-- ==== Sys2Proof/Tests/Slice0.lean ====
section
/-! SUPPORT. The model's own tests, and one witness for every obligation that has hypotheses. Expected
values are the spec's: the worked examples of its rules and the vectors of spec/95_test_vectors.md. -/

namespace Sys2Proof.Machine.Test

/-! ### Helpers -/

/-- The next state of an outcome, if it is one. -/
def nextState (o : Host.Outcome State Fault Refusal) : Option State :=
  match o with
  | .next t => some t
  | .fault _ => none
  | .refused _ => none

/-- The outcome is a next state with the property. -/
def endsIn (o : Host.Outcome State Fault Refusal) (p : State → Bool) : Bool := (nextState o).any p

/-- The state an outcome that passes `endsIn` stands for. -/
theorem exists_of_endsIn {o : Host.Outcome State Fault Refusal} {p : State → Bool}
    (h : endsIn o p = true) : ∃ t, o = .next t ∧ p t = true := by
  cases o with
  | next t => exact ⟨t, rfl, h⟩
  | fault f => cases h
  | refused r => cases h

/-- The first state with all that R271 asks is the one after `k` steps. -/
def endsFirstAt (issuedFinal : Bool) : Nat → State → Bool
  | 0, s => decide (s.RunEnded issuedFinal)
  | k + 1, s => !decide (s.RunEnded issuedFinal) && endsIn (step s) (endsFirstAt issuedFinal k)

theorem run_of_endsFirstAt {b : Bool} (k : Nat) {s : State} (h : endsFirstAt b k s = true) :
    ∃ t, Sys2Proof.core.run k s = .next t ∧ t.RunEnded b ∧
      ∀ j u, j < k → Sys2Proof.core.run j s = .next u → ¬ u.RunEnded b := by
  induction k generalizing s with
  | zero => exact ⟨s, rfl, of_decide_eq_true h, fun j _ hj => absurd hj (Nat.not_lt_zero j)⟩
  | succ k ih =>
    simp only [endsFirstAt, Bool.and_eq_true, Bool.not_eq_true', decide_eq_false_iff_not] at h
    obtain ⟨s', hs, hs'⟩ := exists_of_endsIn h.2
    obtain ⟨t, ht, he, hf⟩ := ih hs'
    have run (j : Nat) : Sys2Proof.core.run (j + 1) s = Sys2Proof.core.run j s' := by
      have hc : Sys2Proof.core.step s = .next s' := hs
      simp only [Host.Core.run, hc]
    refine ⟨t, (run k).trans ht, he, fun j u hj hu => ?_⟩
    cases j with
    | zero => cases hu; exact h.1
    | succ j => exact hf j u (by omega) ((run j).symm.trans hu)

theorem exists_runEndsAt (k : Nat) {s : State} (h : endsFirstAt s.issuesFinal k s = true) :
    ∃ t, RunEndsAt s k t := run_of_endsFirstAt k h

/-- The value a read returns. -/
def valueOf (i : Instr) (s : State) : Option Word := (nextState (exec i s)).map State.lastRead

/-- STATUS after an instruction. -/
def statusAfter (i : Instr) (s : State) : Option Word := (nextState (exec i s)).map State.statusWord

/-- ACCEPTING, idle, with so many bytes buffered and accepted. -/
def accepting (bufCnt : BitVec 6) (len : BitVec 64) : State :=
  { State.reset with h := iv, mode := .accepting, bufCnt := bufCnt, len := len }

/-- After `init` and `absorb.s "abc"`. -/
def accepting3 : State :=
  { accepting 3#6 3#64 with
    buf := (((Vector.replicate 64 0#8).set 0 0x61#8).set 1 0x62#8).set 2 0x63#8 }

/-- FINALIZED and idle, with the digest of "abc" (R171). -/
def finalized : State :=
  { State.reset with
    mode := .finalized
    len := 3#64
    h := #v[0xBA7816BF#32, 0x8F01CFEA#32, 0x414140DE#32, 0x5DAE2223#32,
            0xB00361A3#32, 0x96177A9C#32, 0xB410FF61#32, 0xF20015AD#32] }

/-- FAILED, as an ABSORB of 2 bytes leaves it at L = 2^61 - 2 (spec/95_test_vectors.md 2.8). -/
def failed : State :=
  { accepting 62#6 0x1FFFFFFFFFFFFFFE#64 with mode := .failed, errLen := true }

/-- A block in progress, PHASE = SCHEDULE, the padded "abc" in W and IV in H. -/
def scheduling : State :=
  { State.reset with
    mode := .finalized
    len := 3#64
    bitLen := 24#64
    h := iv
    w := ((Vector.replicate 64 0#32).set 0 0x61626380#32).set 15 0x18#32
    phase := phaseSchedule }

theorem scheduling_busy : scheduling.phase ≠ 0x00#7 := by decide

/-! ### Primitives and constants (40_primitives.md, spec/95_test_vectors.md 2.1) -/

theorem test_add32_wraps : add32 0xFFFFFFFF#32 0x00000001#32 = 0x00000000#32 := by decide

theorem test_rotr : rotr 0x12345678#32 1 = 0x091A2B3C#32 ∧ rotr 0x00000001#32 31 = 0x00000002#32 := by
  decide

theorem test_shr : shr 0xFFFFFFFF#32 31 = 0x00000001#32 ∧ shr 0x80000000#32 3 = 0x10000000#32 := by
  decide

theorem test_small_sigmas :
    smallSigma0 0x12345678#32 = 0xE7FCE6EE#32 ∧ smallSigma1 0x12345678#32 = 0xA1F78649#32 := by decide

theorem test_big_sigmas :
    bigSigma0 0x12345678#32 = 0x66146474#32 ∧ bigSigma1 0x12345678#32 = 0x3561ABDA#32 := by decide

theorem test_ch : ch 0xF0F0F0F0#32 0xFF00FF00#32 0x0F0F0F0F#32 = 0xFF0FFF0F#32 := by decide

theorem test_maj : maj 0xFFFFFFFF#32 0x12345678#32 0x9ABCDEF0#32 = 0x9ABCDEF8#32 := by decide

theorem test_be32 : be32 0x61#8 0x62#8 0x63#8 0x80#8 = 0x61626380#32 := by decide

theorem test_wordBytes : wordBytes 0x00000018#32 = [0x00#8, 0x00#8, 0x00#8, 0x18#8] := by decide

theorem test_be64 :
    be64 0xFFFFFFFFFFFFFFF8#64 =
      [0xFF#8, 0xFF#8, 0xFF#8, 0xFF#8, 0xFF#8, 0xFF#8, 0xFF#8, 0xF8#8] := by decide

theorem test_constants :
    kAt 0#6 = 0x428A2F98#32 ∧ kAt 15#6 = 0xC19BF174#32 ∧ kAt 16#6 = 0xE49B69C1#32 ∧
    kAt 63#6 = 0xC67178F2#32 ∧ kTable.length = 64 ∧ iv[7] = 0x5BE0CD19#32 := by decide

/-! ### The algorithm (R179, spec/95_test_vectors.md 1) -/

theorem test_pad_abc :
    pad [0x61#8, 0x62#8, 0x63#8] =
      [0x61#8, 0x62#8, 0x63#8, 0x80#8] ++ List.replicate 52 0x00#8 ++ List.replicate 7 0x00#8 ++
        [0x18#8] := by decide +kernel

theorem test_pad_block_counts :
    (blocks (pad (List.replicate 55 0x61#8))).length = 1 ∧
    (blocks (pad (List.replicate 56 0x61#8))).length = 2 ∧
    (blocks (pad (List.replicate 120 0x61#8))).length = 3 := by decide +kernel

theorem test_digest_of_abc :
    digestState [0x61#8, 0x62#8, 0x63#8] =
      #v[0xBA7816BF#32, 0x8F01CFEA#32, 0x414140DE#32, 0x5DAE2223#32,
         0xB00361A3#32, 0x96177A9C#32, 0xB410FF61#32, 0xF20015AD#32] := by decide +kernel

theorem test_digest_of_the_empty_message :
    digestState [] =
      #v[0xE3B0C442#32, 0x98FC1C14#32, 0x9AFBF4C8#32, 0x996FB924#32,
         0x27AE41E4#32, 0x649B934C#32, 0xA495991B#32, 0x7852B855#32] := by decide +kernel

theorem test_hex : hex [0xBA#8, 0x78#8] = ['b', 'a', '7', '8'] := by decide

/-! ### Well-formedness: ill-formed terms are refused -/

theorem test_ill_formed_terms_are_refused :
    (Instr.cmdIllegal 0x00000000#32).wellFormed = false ∧
    (Instr.cmdIllegal 0x10000000#32).wellFormed = false ∧
    (Instr.cmdIllegal 0x20000003#32).wellFormed = false ∧
    (Instr.cmdIllegal 0x30000000#32).wellFormed = false ∧
    (Instr.cmdIllegal 0x20000004#32).wellFormed = true := by decide

/-! ### Decode: words written out from the tables of R71, R81 and R85 -/

theorem test_decode_reads :
    decode (.bus 0b0000000#7 0#32) = .rdId ∧ decode (.bus 0b0000100#7 0#32) = .rdStatus ∧
    decode (.bus 0b0001000#7 0#32) = .rdCmd ∧ decode (.bus 0b0001100#7 0#32) = .rdData ∧
    decode (.bus 0b0010000#7 0#32) = .rdLenLo ∧ decode (.bus 0b0010100#7 0#32) = .rdLenHi ∧
    decode (.bus 0b0011000#7 0#32) = .rdRsvd 0#1 ∧ decode (.bus 0b0011100#7 0#32) = .rdRsvd 1#1 ∧
    decode (.bus 0b0100000#7 0#32) = .rdDigest 0#3 ∧
    decode (.bus 0b0101000#7 0#32) = .rdDigest 2#3 ∧
    decode (.bus 0b0111100#7 0#32) = .rdDigest 7#3 := by decide

theorem test_decode_misaligned_reads :
    decode (.bus 0b0000001#7 0#32) = .rdMisalignedOdd 0#5 ∧
    decode (.bus 0b0000011#7 0#32) = .rdMisalignedOdd 1#5 ∧
    decode (.bus 0b0111111#7 0#32) = .rdMisalignedOdd 31#5 ∧
    decode (.bus 0b0000010#7 0#32) = .rdMisalignedHalf 0#4 ∧
    decode (.bus 0b0111110#7 0#32) = .rdMisalignedHalf 15#4 := by decide

theorem test_decode_writes :
    decode (.bus 0b1000000#7 1#32) = .wrId 1#32 ∧ decode (.bus 0b1000100#7 2#32) = .wrStatus 2#32 ∧
    decode (.bus 0b1001000#7 3#32) = .wrCmd 3#32 ∧ decode (.bus 0b1001100#7 4#32) = .wrData 4#32 ∧
    decode (.bus 0b1010000#7 5#32) = .wrLen 0#1 5#32 ∧
    decode (.bus 0b1010100#7 6#32) = .wrLen 1#1 6#32 ∧
    decode (.bus 0b1011000#7 7#32) = .wrRsvd 0#1 7#32 ∧
    decode (.bus 0b1011100#7 8#32) = .wrRsvd 1#1 8#32 ∧
    decode (.bus 0b1100000#7 9#32) = .wrDigest 0#3 9#32 ∧
    decode (.bus 0b1111100#7 9#32) = .wrDigest 7#3 9#32 := by decide

theorem test_decode_misaligned_writes :
    decode (.bus 0b1001101#7 1#32) = .wrMisalignedOdd 6#5 1#32 ∧
    decode (.bus 0b1111111#7 1#32) = .wrMisalignedOdd 31#5 1#32 ∧
    decode (.bus 0b1001110#7 1#32) = .wrMisalignedHalf 3#4 1#32 ∧
    decode (.bus 0b1111110#7 1#32) = .wrMisalignedHalf 15#4 1#32 := by decide

theorem test_decode_commands :
    decode (.cmd 0x00000000#32) = .nop ∧ decode (.cmd 0x10000000#32) = .init ∧
    decode (.cmd 0x20000000#32) = .absorb 0#2 ∧ decode (.cmd 0x20000003#32) = .absorb 3#2 ∧
    decode (.cmd 0x30000000#32) = .final := by decide

theorem test_decode_illegal_words :
    ([0x00000001#32, 0x10000001#32, 0x10000004#32, 0x20000004#32, 0x28000000#32, 0x30000100#32,
      0x40000000#32, 0xF0000000#32, 0xFFFFFFFF#32] : List Word).all
      (fun w => decode (.cmd w) == .cmdIllegal w) = true := by decide

theorem test_decode_phases :
    decode (.phase 0b0000000#7) = .engIdle ∧ decode (.phase 0b0000001#7) = .engSchedule ∧
    decode (.phase 0b0000010#7) = .engAdd ∧ decode (.phase 0b1000000#7) = .engRound 0#6 ∧
    decode (.phase 0b1010101#7) = .engRound 21#6 ∧ decode (.phase 0b1111111#7) = .engRound 63#6 := by
  decide

theorem test_decode_unreachable_phases :
    decode (.phase 0b0000011#7) = .engUnreachable03 ∧
    decode (.phase 0b0000100#7) = .engUnreachable04 0#2 ∧
    decode (.phase 0b0000111#7) = .engUnreachable04 3#2 ∧
    decode (.phase 0b0001000#7) = .engUnreachable08 0#3 ∧
    decode (.phase 0b0001111#7) = .engUnreachable08 7#3 ∧
    decode (.phase 0b0010000#7) = .engUnreachable10 0#4 ∧
    decode (.phase 0b0011111#7) = .engUnreachable10 15#4 ∧
    decode (.phase 0b0100000#7) = .engUnreachable20 0#5 ∧
    decode (.phase 0b0111111#7) = .engUnreachable20 31#5 := by decide

theorem test_raw_words :
    decodeTableWord 8 0x3C = some (.rdDigest 7#3) ∧
    decodeTableWord 40 0x616263004C = some (.wrData 0x61626300#32) ∧
    decodeTableWord 32 0x20000003 = some (.absorb 3#2) ∧
    decodeTableWord 8 0x80 = none ∧ decodeTableWord 32 0x100000000 = none := by decide

/-! ### Reads (R191 to R199, spec/95_test_vectors.md 2.7) -/

theorem test_rdId : valueOf .rdId State.reset = some 0x53323536#32 := by decide

theorem test_rdStatus_accepting : valueOf .rdStatus accepting3 = some 0x00030004#32 := by decide

theorem test_rdStatus_busy_and_done :
    valueOf .rdStatus { finalized with phase := phaseAdd } = some 0x00000009#32 ∧
    valueOf .rdStatus finalized = some 0x0000000A#32 := by decide

theorem test_rdCmd : valueOf .rdCmd finalized = some 0x00000000#32 := by decide

theorem test_rdData :
    valueOf .rdData { State.reset with data := 0x61626300#32 } = some 0x61626300#32 := by decide

theorem test_rdLen_halves :
    valueOf .rdLenLo (accepting 5#6 0x100000005#64) = some 0x00000005#32 ∧
    valueOf .rdLenHi (accepting 5#6 0x100000005#64) = some 0x00000001#32 := by decide

theorem test_rdRsvd : valueOf (.rdRsvd 1#1) finalized = some 0x00000000#32 := by decide

theorem test_rdDigest_done :
    valueOf (.rdDigest 0#3) finalized = some 0xBA7816BF#32 ∧
    valueOf (.rdDigest 7#3) finalized = some 0xF20015AD#32 := by decide

theorem test_rdDigest_early :
    valueOf (.rdDigest 0#3) { finalized with phase := phaseAdd } = some 0x00000000#32 ∧
    valueOf (.rdDigest 0#3) accepting3 = some 0x00000000#32 := by decide

theorem test_rdMisaligned :
    valueOf (.rdMisalignedOdd 2#5) finalized = some 0x00000000#32 ∧
    valueOf (.rdMisalignedHalf 8#4) finalized = some 0x00000000#32 := by decide

/-! ### Writes (R200 to R202, spec/95_test_vectors.md 2.7) -/

theorem test_wrData :
    endsIn (exec (.wrData 0x61626300#32) State.reset)
      (fun t => t.data == 0x61626300#32 && t.statusWord == 0x00000000#32) = true := by decide

theorem test_bad_writes :
    ([.wrId 0xFFFFFFFF#32, .wrStatus 0xFFFFFFFF#32, .wrLen 0#1 5#32, .wrLen 1#1 1#32,
      .wrRsvd 0#1 0x12345678#32, .wrDigest 0#3 0xDEADBEEF#32, .wrMisalignedOdd 6#5 0x11111111#32,
      .wrMisalignedHalf 3#4 0x11111111#32] : List Instr).all
      (fun i => statusAfter i State.reset == some 0x00000800#32) = true := by decide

============================================================

▶ [WHAT THIS TASK INVOLVES] An exact, complete copy of the lines above from the one with "3#6 3#64 with" through the one with "accepting 62#6 0x1FFFFFFFFFFFFFFE#64" is the whole answer.

▶ [ANSWER TO THIS EXERCISE]
  { accepting 3#6 3#64 with
    buf := (((Vector.replicate 64 0#8).set 0 0x61#8).set 1 0x62#8).set 2 0x63#8 }

/-- FINALIZED and idle, with the digest of "abc" (R171). -/
def finalized : State :=
  { State.reset with
    mode := .finalized
    len := 3#64
    h := #v[0xBA7816BF#32, 0x8F01CFEA#32, 0x414140DE#32, 0x5DAE2223#32,
            0xB00361A3#32, 0x96177A9C#32, 0xB410FF61#32, 0xF20015AD#32] }

/-- FAILED, as an ABSORB of 2 bytes leaves it at L = 2^61 - 2 (spec/95_test_vectors.md 2.8). -/
def failed : State :=
  { accepting 62#6 0x1FFFFFFFFFFFFFFE#64 with mode := .failed, errLen := true }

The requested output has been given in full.